Data has fundamentally changed the way organizations operate, a fact that is particularly true in the healthcare space. There is certainly no shortage of data to leverage — in fact, some estimates suggest that 30% of the world’s data volume is generated from the healthcare industry and the worldwide data volume is increasing at a compound annual growth rate of 23% per year. Yet despite the clear opportunity fueling this wave of data-driven transformation, only a small portion of health data is actually being utilized today. While there are many reasons that healthcare organizations may not be able to fully leverage their data holdings, one very real barrier to progress is the risk associated with data privacy and security.
The motivation to overcome this challenge is clear: it is indisputable that increased sharing and collaboration of health data would improve healthcare and the lives of patients around the world. We have seen this play out on a global stage over the past several years. COVID-19 required that public and private entities find ways to share and collaborate with disparate, sensitive datasets, demonstrating the push-pull between protecting healthcare data and ensuring its availability to address large-scale public health challenges. Many were left scrambling to make it happen in a fast, responsible way — and that search for answers frequently led to technology-enabled solutions powered by a category known as Privacy Enhancing Technologies (PETs).
At a high level, PETs enable, enhance, and preserve the privacy of data throughout its lifecycle. This family of technologies includes homomorphic encryption and secure multiparty computation among others. While PETs are not new, recent breakthroughs along with market drivers such as digital transformation and the surge of privacy demand and regulations have driven a renewed interest in their use. In the UK, the Information Commissioner’s Office (ICO) recently announced a series of workshops to explore new ways PETs can be leveraged in the healthcare sector, intending to use the key findings to inform healthcare organizations on how PETs can be used to share data lawfully and effectively.
PETs are most powerful when they are used to enable secure data usage across boundaries. In healthcare, that boundary might fall between entities, across privacy jurisdictions, among nations, or even just between siloed datasets within an organization’s own walls. By keeping sensitive search terms, analytics, and machine learning models protected throughout the entire processing lifecycle, PETs allows users to securely derive insight from multiple decentralized data sources, even when using highly sensitive or regulated data. Healthcare professionals, suppliers, and other stakeholders can securely share and collaborate with critical data – even when that includes sensitive patient data — without compromising sensitive search terms or the privacy of the underlying data. This secure collaboration improves outcomes through enhanced understanding, and drives faster, better informed decisions.
Additionally, PETs can be used to securely analyze data while ensuring that the sensitive content of the interaction and the results are never exposed. These capabilities improve information verification and investigation processes, protect sensitive supply chains, and allow researchers and analysts to work together to expand data inputs, build more accurate patient profiles, and improve risk models.

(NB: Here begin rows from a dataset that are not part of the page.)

-- ==== Sys2Proof/Laws/Cores.lean ====
section
/-!
SUPPORT. Laws of the cores: what running one instruction does, once and for all, and what a command on a standing block does.
-/

namespace Sys2Proof.Machine

@[simp] theorem coreOf_setCore_same (s : State) (k : Nat) (c : Core) : coreOf (setCore s k c) k = c := by
  simp [coreOf, setCore]

theorem coreOf_setCore_ne (s : State) {j k : Nat} (c : Core) (h : k ≠ j) : coreOf (setCore s k c) j = coreOf s j := by
  simp [coreOf, setCore, mget_mput_ne _ _ _ h]

theorem coreOf_of_host {s t : State} (h : s.host = t.host) (k : Nat) : coreOf s k = coreOf t k := by simp [coreOf, h]

/-- A general register after a write of one. -/
theorem Core.read_write (c : Core) (rd r : GReg) (v : Word) :
    (c.write rd v).read r = if r = rd ∧ rd ≠ 0 then v else c.read r := by
  unfold Core.write Core.read
  by_cases h0 : rd = 0
  · subst h0; simp
  · by_cases hr : r = rd
    · subst hr; simp [h0]
    · have hv : rd.val ≠ r.val := fun h => hr (Fin.ext h.symm)
      simp [h0, hr, mget_mput_ne _ _ _ hv]

/-- A command on a block that stands changes nothing. -/
theorem whenUp_stands {s : State} {p : Nat} (h : stands s p = true) (t : State) : whenUp p s t = s := by simp [whenUp, h]

/-- A command on a block that is up has its effect, and leaves CRS.PLLSTAT right. -/
theorem whenUp_up {s : State} {p : Nat} (h : stands s p = false) (t : State) : whenUp p s t = showPlls t := by simp [whenUp, h]

/-- An instruction that a core executes, by what its body answers. -/
theorem runInstr_executes {s : State} {c : CoreId} (h : Executes s c) (body : Nat → State → Res) :
    runInstr c body s = (match body (coreNum c) s with
      | .ok s' => retire s' (coreNum c) (nextPc s c) none
      | .goto s' t => retire s' (coreNum c) t (some (coreOf s (coreNum c)).pc)
      | .fault code addr => takeFault s (coreNum c) code (coreOf s (coreNum c)).pc.toNat addr
      | .hold s' => s') := by
  obtain ⟨-, hr, hp, hb⟩ := h
  simp only [runInstr, hr, hp, hb, if_true, Bool.not_true, Bool.false_eq_true, if_false]; rfl

/-- Entering DEBUG writes registers of the blocks and nothing else. -/
theorem enterDebug_eq (s : State) (k : Nat) : enterDebug s k = { s with regs := (enterDebug s k).regs } := by
  cases h : isThread k <;> simp [enterDebug, setHalted, setCoreState, h] <;> rfl

/-- The end of an instruction updates its core, and no more than registers of the blocks besides. -/
theorem retire_eq (s : State) (k : Nat) (pc : Word) (j : Option Word) :
    retire s k pc j = { setCore s k { coreOf s k with
      pc := pc, jumpFrom := j.getD 0, stall := .none, stepping := false, bpSkip := false } with
      regs := (retire s k pc j).regs } := by
  cases h : (coreOf s k).stepping
  · simp only [retire, h, Bool.false_eq_true, if_false]
  · simp only [retire, h, if_true]
    exact enterDebug_eq _ _

/-- What the end of an instruction does to the core: pc and the marks of a jump, a stall and a step. -/
theorem coreOf_retire (s : State) (k : Nat) (pc : Word) (j : Option Word) :
    coreOf (retire s k pc j) k = { coreOf s k with pc := pc, jumpFrom := j.getD 0, stall := .none, stepping := false, bpSkip := false } := by
  rw [retire_eq]
  exact coreOf_setCore_same _ _ _

theorem coreOf_retire_ne (s : State) {j k : Nat} (pc : Word) (o : Option Word) (h : k ≠ j) :
    coreOf (retire s k pc o) j = coreOf s j := by
  rw [retire_eq]
  exact coreOf_setCore_ne _ _ h

theorem retire_mem (s : State) (k : Nat) (pc : Word) (j : Option Word) : (retire s k pc j).mem = s.mem := by
  rw [retire_eq]; rfl

theorem retire_outs (s : State) (k : Nat) (pc : Word) (j : Option Word) : (retire s k pc j).outs = s.outs := by
  rw [retire_eq]; rfl

/-- Unless one instruction is being stepped, its end touches no register of the blocks. -/
theorem retire_regs (s : State) (k : Nat) (pc : Word) (j : Option Word) (h : (coreOf s k).stepping = false) :
    (retire s k pc j).regs = s.regs := by
  simp [retire, h]

/-- An instruction whose body writes one register, and perhaps STATUS, and falls through or jumps. -/
theorem retires_of {s u : State} {c : CoreId} {rd : GReg} {v pc : Word} {sat ovf : Bool} {j : Option Word}
    (hh : coreOf u (coreNum c) = { (coreOf s (coreNum c)).write rd v with sat := sat, ovf := ovf })
    (ho : ∀ i, i ≠ coreNum c → coreOf u i = coreOf s i) (hm : u.mem = s.mem) (hs : u.outs = s.outs) (hr : u.regs = s.regs) :
    Retires s (showPlls (retire u (coreNum c) pc j)) c rd v pc sat ovf := by
  have hst : (coreOf u (coreNum c)).stepping = (coreOf s (coreNum c)).stepping := by
    rw [hh]; unfold Core.write; split <;> rfl
  have hs' : ∀ {α : Type} (f : Core → α), (∀ x g, f { x with g := g } = f x) →
      (∀ x a b, f { x with sat := a, ovf := b } = f x) → f (coreOf u (coreNum c)) = f (coreOf s (coreNum c)) := by
    intro α f h1 h2
    rw [hh, h2]; unfold Core.write; split
    · rfl
    · exact h1 _ _
  refine ⟨?_, ?_, ?_, ?_, ?_, ?_, ?_, ?_, ?_⟩
  · intro r
    rw [readG, coreOf_showPlls, coreOf_retire, readG, ← Core.read_write, hh]
    rfl
  · rw [coreOf_showPlls, coreOf_retire]
  · rw [coreOf_showPlls, coreOf_retire, hh]
  · rw [coreOf_showPlls, coreOf_retire, hh]
  · rw [coreOf_showPlls, coreOf_retire]
    exact ⟨hs' (·.hwin) (fun _ _ => rfl) (fun _ _ _ => rfl), hs' (·.hostfn) (fun _ _ => rfl) (fun _ _ _ => rfl),
      hs' (·.event) (fun _ _ => rfl) (fun _ _ _ => rfl), hs' (·.evmask) (fun _ _ => rfl) (fun _ _ _ => rfl),
      hs' (·.timer) (fun _ _ => rfl) (fun _ _ _ => rfl)⟩
  · intro i hi
    rw [coreOf_showPlls, coreOf_retire_ne _ _ _ (Ne.symm hi), ho i hi]
  · rw [showPlls_mem, retire_mem, hm]
  · rw [showPlls_outs, retire_outs, hs]
  · intro hstep o ho'
    rw [regRaw_showPlls _ ho', regRaw_of_regs (retire_regs u _ _ _ (hst.trans hstep)), regRaw_of_regs hr]

end Sys2Proof.Machine
end

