theorem wit_Events : Executes (evented up) (.reed 12) ∧
    (coreOf (evented up) 28).event.zeroExtend 64 &&& (coreOf (evented up) 28).evmask ≠ 0 ∧
    Executes (onReed up) (.reed 12) ∧ (coreOf (onReed up) 28).event.zeroExtend 64 &&& (coreOf (onReed up) 28).evmask = 0 ∧
    readG (onReed up) 28 10 = 0 ∧ readG (onReed up) 28 1 ≠ 0 := by
  simp only [Executes]; decide +kernel

theorem wit_WfeWakes : stands wfeEvent pllControl = false ∧ running wfeEvent 28 = true ∧ (coreOf wfeEvent 28).stall = .wfe none ∧
    (coreOf wfeEvent 28).event.zeroExtend 64 &&& (coreOf wfeEvent 28).evmask ≠ 0 ∧
    running wfeCount 28 = true ∧ (coreOf wfeCount 28).stall = .wfe (some 1250000000) ∧ 1250000000 ≤ wfeCount.frc := by decide +kernel

theorem wit_FetchFault : stands (lost up) pllControl = false ∧ ready (lost up) 0 = true ∧
    inProgram (coreOf (lost up) 0) (coreOf (lost up) 0).pc = false := by decide +kernel

theorem wit_DataAt : DataAt (onThread up) 0 (readG (onThread up) 0 4).toNat 8 0x7F0002400010 ∧
    DataAt mireT 0 (readG mireT 0 9).toNat 8 0x2000000 ∧ regionOf mireT 0x2000000 = some 8 ∧
    DataAt (onReed up) 28 0x7F0007FF0008 4 0x7F0003190008 := by
  simp only [DataAt]; decide +kernel

theorem wit_AccessFaults : 2 ^ 48 ≤ (readG (onThread up) 0 6).toNat ∧ (readG (onThread up) 0 7).toNat < 2 ^ 48 ∧
    (readG (onThread up) 0 7).toNat % 8 ≠ 0 ∧ (readG (onThread up) 0 7).toNat % 4 ≠ 0 ∧ (readG (onThread up) 0 5).toNat % 8 = 0 ∧
    resolveAlias 0 (readG (onThread up) 0 5).toNat = some 0x800000000010 ∧ spaceOf (onThread up) 0x800000000010 = .host := by
  decide +kernel

theorem wit_HostLoads : Executes (onThread up) (.thread 0) ∧ (readG (onThread up) 0 5).toNat = 0x800000000010 ∧
    fnDisabled (onThread up) (hostFn (onThread up) 0) = false ∧ stands hostT pllPcie = false ∧ running hostT 0 = true ∧
    fnDisabled hostT (hostFn hostT 0) = false ∧ (coreOf hostT 0).stall = .hostLoad 1 0x800000000010 8 false ∧ ReadOwner.load (.thread 0) ∉ hostT.host.stale := by
  simp only [Executes]; decide +kernel

theorem wit_Exits : stands (exiting up) pllControl = false ∧ running (exiting up) 0 = true ∧ (coreOf (exiting up) 0).stall = .exit 5 ∧
    opsOf (exiting up) 0 = [] ∧ getF (exiting up) CWY.TSTAT_BOUND 0 = 0 ∧ running (exitBound up) 0 = true ∧
    getF (exitBound up) CWY.TSTAT_BOUND 0 = 1 ∧ opsOf (exitBound up) 0 = [] ∧ running (waitR up (.exit 5)) 28 = true ∧
    fnDisabled (exitBound up) (hostFn (exitBound up) 0) = false ∧ fnDisabled (exitHeld up) (hostFn (exitHeld up) 0) = true ∧
    running (exitHeld up) 0 = true ∧ (queueOf (exitHeld up) (getF (exitHeld up) CWY.TSTAT_QUEUE 0)).entry.any (fun e => e.ended == none) = true := by decide +kernel

theorem wit_ThreadClears : stands (faulted up) pllControl = false ∧ getF (faulted up) CWY.TSTAT_STATE 0 = 2 ∧
    getF (faulted up) CWY.TSTAT_BOUND 0 = 0 ∧ getF (faultedOps up) CWY.TSTAT_STATE 0 = 2 ∧ getF (faultedOps up) CWY.TSTAT_BOUND 0 = 1 ∧
    opsOf (faultedOps up) 0 ≠ [] ∧ (queueOf (faultedOps up) (getF (faultedOps up) CWY.TSTAT_QUEUE 0)).entry ≠ none := by decide +kernel

theorem wit_Debug : debugUnlocked up = false ∧ debugUnlocked (onThread (unlocked up)) = true ∧
    haltRefused (onThread (unlocked up)) 0 = false ∧ running (onThread (unlocked up)) 0 = true ∧
    debugUnlocked (haltBarred up) = true ∧ haltRefused (haltBarred up) 24 = true ∧
    coreState (halted up) 0 = stDebug 0 ∧ debugSel (halted up) 0 = 31 ∧ debugUnlocked (halted up) = true ∧
    coreState (haltedPc up) 28 = stDebug 28 ∧ debugSel (haltedPc up) 28 = 32 ∧
    ready (broken up) 0 = true ∧ catches (broken up) 0 = true ∧ (coreOf (broken up) 0).bpSkip = false ∧
    inProgram (coreOf (broken up) 0) (coreOf (broken up) 0).pc = true ∧ atBreakpoint (broken up) 0 = true := by decide +kernel

theorem wit_ReedEvents : (coreOf (timerOut up) 28).timer ≠ 0 ∧ timerNow (timerOut up) (coreOf (timerOut up) 28) = 0 ∧
    getF (onReed up) RDC.STAT_STATE 12 = 3 ∧ stands (timerOut up) pllControl = false := by decide +kernel

theorem wit_ImageLoads : HostWrites up 0 (RDC.CTL_LOAD.off 12) ∧ getF up RDC.STAT_STATE 12 ∉ [1, 3, 5] ∧
    HostWrites (onReed up) 0 (RDC.CTL_LOAD.off 12) ∧ getF (onReed up) RDC.STAT_STATE 12 ∈ [1, 3, 5] ∧
    stands (loadingReed up) pllControl = false ∧ mfind (loadingReed up).boot.loading 12 = some 2 ∧ reedDown (loadingReed up) 12 = false ∧ bulkRoom (loadingReed up) 0 ≠ 0 := by
  simp only [HostWrites]; decide +kernel

theorem wit_ImageReads : (readContainer (loadingReed up) (getP (loadingReed up) RDC.IMG 12) .failed).1 = .waits ∧
    (readContainer (put (loadingReed (sdramUp up)) []) (getP (loadingReed up) RDC.IMG 12) .failed).1 ≠ .waits := by decide +kernel

theorem wit_Waits : (readG (onThread up) 0 1).toNat ≤ workNs (onThread up) ∧ workNs (onThread up) < (readG (onThread up) 0 2).toNat ∧
    bits (readG (onThread up) 0 1).toNat 6 26 = 0 ∧ (posReturn (onThread up) 5 (readG (onThread up) 0 1) true).isSome = true ∧
    (readG (onThread up) 0 1).getLsbD 4 = false ∧ (coreOf (onThread up) 0).stored = false := by decide +kernel

theorem wit_WaitsEnd : running (timeWait up) 0 = true ∧ (coreOf (timeWait up) 0).stall = .waitTime 1 500 ∧ 500 ≤ workNs (timeWait up) ∧
    running (posWait up) 0 = true ∧ (coreOf (posWait up) 0).stall = .waitPos 1 5 0x100000000 (some 1250000000) ∧ 1250000000 ≤ (posWait up).frc := by decide +kernel

theorem wit_TagWaits : opsOf (onThread up) 0 = [] ∧ opsOf (issued up) 0 ≠ [] ∧ readG (onThread up) 0 10 = 0 ∧
    (readG (resulted up) 0 1).toNat / 65536 ≤ mget (resulted up).host.serials 0 0 ∧
    mfind (resulted up).host.results 3 = some ⟨2, 0x77⟩ ∧ (readG (resulted up) 0 1).toNat / 65536 = 2 ∧
    (readG (resulted up) 0 2).toNat / 65536 < 2 ∧ mfind (resulted up).host.results 4 = none ∧
    mget (resulted up).host.serials 0 0 < (readG (resulted up) 0 4).toNat / 65536 := by decide +kernel

theorem wit_ProgramEvents : Executes evtT (.thread 0) ∧ (readG evtT 0 1).toNat = 0x8001 ∧ fnDisabled evtT (hostFn evtT 0) = false ∧
    (fnOf evtT 0).lost = 0 ∧ evRoom evtT 0 = true ∧ Executes evtLow (.thread 0) ∧ (readG evtLow 0 1).toNat < 0x8000 ∧
    Executes evtR (.reed 12) ∧ (readG evtR 28 1).toNat / 2 ^ 16 = 0 := by
  simp only [Executes]; decide +kernel

theorem wit_IssueLimits : Executes (onReed up) (.reed 12) ∧ (readG (onThread up) 0 7).toNat % 8 ≠ 0 ∧ Executes (noTags up) (.reed 12) ∧
    freeTags (noTags up) 28 = [] ∧ (readG (noTags up) 28 8).toNat % 8 = 0 ∧ takeTag (noTags up) 28 = none ∧ (coreOf (noTags up) 28).stored = false ∧
    Executes fencing (.thread 0) ∧ (coreOf fencing 0).stored = true ∧ fnDisabled fencing (hostFn fencing 0) = false := by
  simp only [Executes]; decide +kernel

theorem wit_CopyEnds : stands copying pllControl = false ∧ opOf copying 0 = some copyOp ∧ field copyOp.desc 0 1 = 4 ∧
    (engineRead copying 0 0 (copyOp.addr (field copyOp.desc 8 8)) (field copyOp.desc 24 4) .failed).1 = .bytes [1, 2, 3, 4, 5, 6, 7, 8] ∧
    spaceOf copying (copyOp.addr (field copyOp.desc 16 8)) = .sdram ∧ LedgersIdle copying ∧ copyOp.record = none ∧
    partlyPoisoned copying (copyOp.addr (field copyOp.desc 16 8)) 8 = false := by
  simp only [LedgersIdle]; decide +kernel

/-- The state in which thread 0 issues an operation whose descriptor is given. -/
def issuing (bs : List Byte) : State := descState up bs

theorem wit_TaggedOperations : Executes (issuing (toBytes 8 0)) (.thread 0) ∧ (readG (issuing []) 0 1).toNat % 8 = 0 ∧
    resolveAlias 0 (readG (issuing []) 0 1).toNat = some 0x7F0002400020 ∧ recordOpen (issuing []) 0x7F0002400100 = true ∧
    resolveAlias 0 (readG (issuing []) 0 2).toNat = some 0x7F0002400100 ∧ takeTag (issuing []) 0 = some 0 ∧ (coreOf (issuing []) 0).stored = false := by
  simp only [Executes]; decide +kernel

theorem wit_TaggedFits : [1, 2, 3, 4, 9, 10, 11, 12, 13, 14, 15].all (fun sub =>
      (readDesc (issuing []) 0 sub 0x7F0002400020 .failed).1 == .bytes (List.replicate (descSize sub []) 0)) = true ∧
    [1, 2, 3, 4, 5].all (fun k => match (readDesc (issuing (toBytes 8 k)) 0 8 0x7F0002400020 .failed).1 with
      | .bytes d => field d 0 1 == k | _ => false) = true := by decide +kernel

/-! The statements about instructions assume that their core executes; these are their further hypotheses. -/

/-- `Statement.AluResults`, `BitCounts`, `ImmediateResults`, `StatusResults`, `SpecialReads` and `SpecialWrites` assume no more. -/
theorem wit_AluResults : Executes (onThread up) (.thread 0) ∧ Executes (onReed up) (.reed 12) := by
  simp only [Executes]; decide +kernel

theorem wit_SpecialRegisterRules : Executes (onThread up) (.thread 0) ∧ Statement.srReserved (.thread 0) 63 = true ∧
    Statement.srReadOnly (.thread 0) 1 = true ∧ Statement.srReserved (.thread 0) 0 = false ∧ Statement.srReadOnly (.thread 0) 0 = false ∧
    Executes (onReed up) (.reed 12) := by
  simp only [Executes]; decide +kernel

theorem wit_Jumps : Executes (onThread up) (.thread 0) ∧ (readG (onThread up) 0 4).toNat % 4 = 0 := by
  simp only [Executes]; decide +kernel

theorem wit_FencesAndWaits : Executes (evented up) (.reed 12) ∧ (1 : BitVec 6) ≠ 0 ∧ (1 : BitVec 6).getLsbD 4 = false ∧
    (16 : BitVec 6).getLsbD 4 = true ∧ fnDisabled (evented up) (hostFn (evented up) 28) = false ∧
    (coreOf (evented up) 28).event.zeroExtend 64 &&& (coreOf (evented up) 28).evmask ≠ 0 ∧ Executes (onReed up) (.reed 12) ∧
    (coreOf (onReed up) 28).event.zeroExtend 64 &&& (coreOf (onReed up) 28).evmask = 0 := by
  simp only [Executes]; decide +kernel

theorem wit_FaultingInstructions : Executes (onThread up) (.thread 0) ∧ (readG (onThread up) 0 3).toNat % 4 ≠ 0 := by
  simp only [Executes]; decide +kernel

/-- Loads, stores and atomic operations: data in the thread's own memory and in SDRAM. -/
theorem wit_Loads : Executes mireT (.thread 0) ∧ DataAt mireT 0 (readG mireT 0 9).toNat 8 0x2000000 ∧
    DataAt mireT 0 (readG mireT 0 4).toNat 1 0x7F0002400010 := by
  simp only [Executes, DataAt]; decide +kernel

theorem wit_UnsupportedRequests : stands up pllPcie = false ∧ ¬ (6 % 4 = 0 ∧ 4 = 4) ∧ ¬ (0x100 % 4 = 0 ∧ 8 = 4) ∧
    msixAt 0 0x100 = none ∧ (msixAt 0 (msixBase 0)).isSome = true ∧ ¬ (4 % 8 = 0 ∧ 8 = 8) := by decide +kernel

def asleepFn : State := setFn up 0 { fnOf up 0 with d3 := true }
def snapped1 : State := { up with snaps := [(pairKey 0 (TIM.FRC.base + 4), 7)] }
def errs : State := put up [(THM.ERR_THRESH, 0, 1), (THM.ERR_RETIRE_REF, 0, 1)]
def counted : State := put up [(LAN.LOCKCNT, 3, 5), (PWR.WAKECNT, 1, 2), (MEM.CECNT, 0, 3)]
def staged : State := { up with stage := [(pairKey 0 SEC.DLADDR.base, 0x1234)] }
def unconfirmed : State := put up [(GLB.PROFILE_STATE, 0, 0)]
def unconfirmed1 : State := put unconfirmed [(GLB.PROFILE_STRAP, 0, 1)]
def brokenSensor : State := put up [(THM.TEMP_BROKEN, 5, 1)]
def keyOf1 : KeyHash := toBytes 48 1
def fusing : State := put { up with boot := { up.boot with fuse := some ⟨false, 1, true, keyOf1⟩ } } [(SEC.FUSECTL_BUSY, 0, 1)]
def revoking : State := put { up with boot := { up.boot with fuse := some ⟨true, 0, false, keyOf1⟩ } } [(SEC.FUSECTL_BUSY, 0, 1), (SEC.KEYSTAT_PROG, 0, 1)]
def busyBlocks : State := put up [(MER.CAMCFG_EN, 0, 1), (ETH.PCFG_EN, 0, 1), (DLK.HUBCTL_EN, 0, 1)]
def waitingHost : State := { up with boot := { up.boot with stage := .hostIdle } }
def keyed : State := put up [(SEC.KEYSTAT_PROG, 0, 1), (SEC.KEYSTAT_PROG, 1, 1)]
def challenged : State := { up with boot := { up.boot with challenged := true, fails := 2 } }

def memSet : State := put up [(MEM.CHCFG_EN, 0, 1), (MEM.CHCFG_RANKS, 0, 1), (MEM.SET_CHMASK, 0, 1)]
def training : State := put { memSet with memctl := { memSet.memctl with training := some 1 } } [(MEM.STAT_STATE, 0, 1), (MEM.TRSTAT_STEP, 0, 1)]
def trained : State := put memSet [(MEM.STAT_STATE, 0, 2), (MEM.TRSTAT_SPVALID, 0, 3), (MEM.CAP_GIB, 0, 32), (MEM.PWRCFG_IDLE, 0, 5), (MEM.SCRUB_EN, 0, 1)]
def changing : State := put { trained with memctl := { trained.memctl with change := some 1 } } [(MEM.FREQ_BUSY, 0, 1)]
def asleep : State := put trained [(MEM.STAT_SELFREF, 0, 1)]
def migrate : State := put trained [(MEM.RANKSTAT_RS0, 0, 2), (MEM.RANKSTAT_RS1, 0, 1), (MEM.CHCFG_SPARE, 0, 1)]
def migrated : State := put migrate [(MEM.MIGPTR, 0, 16 * 2 ^ 18)]

def laneOn (l : Nat) (s : State) : State := put s [(LAN.QCFG_EN, l / 4, 1), (LAN.QSTAT_PLLLOCK, l / 4, 1), (LAN.LCFG_EN, l, 1), (LAN.LSTAT_TXST, l, 0), (LAN.LSTAT_RXST, l, 0)]
def lane33 : State := laneOn 33 up
def lane33Stage (n : Nat) : State := put lane33 [(LAN.RXSTAT_STAGE, 33, n), (LAN.RXCFG_ADAPT, 33, 1)]
def lane33S1 : State := lane33Stage 1
def lane33S5 : State := lane33Stage 5
def lane33Locked : State := put lane33 [(LAN.LSTAT_LOCK, 33, 1), (LAN.LSTAT_SIGDET, 33, 1), (LAN.LCFG_TEST, 33, 1), (LAN.EYECTL_BUSY, 33, 1), (LAN.PRBSCFG_SYNC, 33, 1)]
def lane33Prbs : State := put lane33 [(LAN.LCFG_TEST, 33, 1)]
def lane33Asleep : State := put lane33 [(MER.CAMCFG_EN, 0, 1), (MER.CAMCFG_NCONN, 0, 2), (LAN.LSTAT_TXST, 33, 1), (LAN.LSTAT_RXST, 33, 3)]
def lane4Asleep : State := put (laneOn 4 up) [(LAN.LSTAT_TXST, 4, 1), (LAN.LSTAT_RXST, 4, 1), (LAN.PWR_TXMIN, 4, 2)]
def lane4Awake : State := put (laneOn 4 up) [(LAN.PWR_TXMIN, 4, 2)]
def quadOff : State := put up [(LAN.QRATE_NINT, 0, 80)]
def quadOn : State := put quadOff [(LAN.QCFG_EN, 0, 1), (LAN.QSTAT_PLLLOCK, 0, 1), (LAN.QCFG_EN, 8, 1)]
def quadChange : State := put quadOn [(LAN.QSTAT_CHANGING, 0, 1), (LAN.QSTAT_PLLLOCK, 0, 0)]

/-! Register accesses, memory and lanes. -/

/-- The registers of one kind each: RW, RWL whose owner runs and one whose owner is stopped, RO, W1C, RC, and the two halves of a pair. -/
theorem wit_RegisterWrites : stands up pllPcie = false ∧ (2 % 4 ≠ 0) ∧ (fnOf asleepFn 0).d3 = true ∧ hostBlind waitingHost 0 THM.ERR.base = true ∧
    msixAt 0 0x1F0 = none ∧ viewHome up 0 0x1F0 = some (0x1F0, true) ∧ regAt up 0x1F0 = none ∧ msixAt 0 (msixBase 0 + 8) = some 8 ∧
    [PWR.WAKEGPIO.base, THM.ERR.base, GLB.ID.base, MEM.CHCFG.off 3].all (fun o => viewHome up 0 o == some (o, true) && msixAt 0 o == none &&
      !Statement.actsOnWrite o && (regAt up o).any (fun d => d.half == .whole && !rwlBarred d (fieldFree up d o 5) (regRaw up o).toNat 5)) = true ∧
    (regAt (sdramUp up) (MEM.CHCFG.off 0)).any (fun d => d.half == .whole &&
      rwlBarred d (fieldFree (sdramUp up) d (MEM.CHCFG.off 0) 4) (regRaw (sdramUp up) (MEM.CHCFG.off 0)).toNat 4) = true ∧
    Statement.actsOnWrite (MEM.CHCFG.off 0) = false := by decide +kernel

PETs power interoperability while maintaining privacy and accuracy to help healthcare professionals gain deeper and more meaningful insights. The healthcare industry, along with all of us who rely on its services, stand to benefit greatly from the collaborative insights these technologies enable.
Innovation in healthcare hinges on the ability to tap into the broadest healthcare data ecosystem available. Access to more data will lead to better analytical models and more valuable insights and predictions which have the potential to improve patient outcomes, predict disease outbreaks, reduce preventable diseases, decrease healthcare costs, and improve the quality of life in general. PETs will help ensure that healthcare’s digital transformation is built on a private and secure foundation and that data can be utilized to its fullest potential.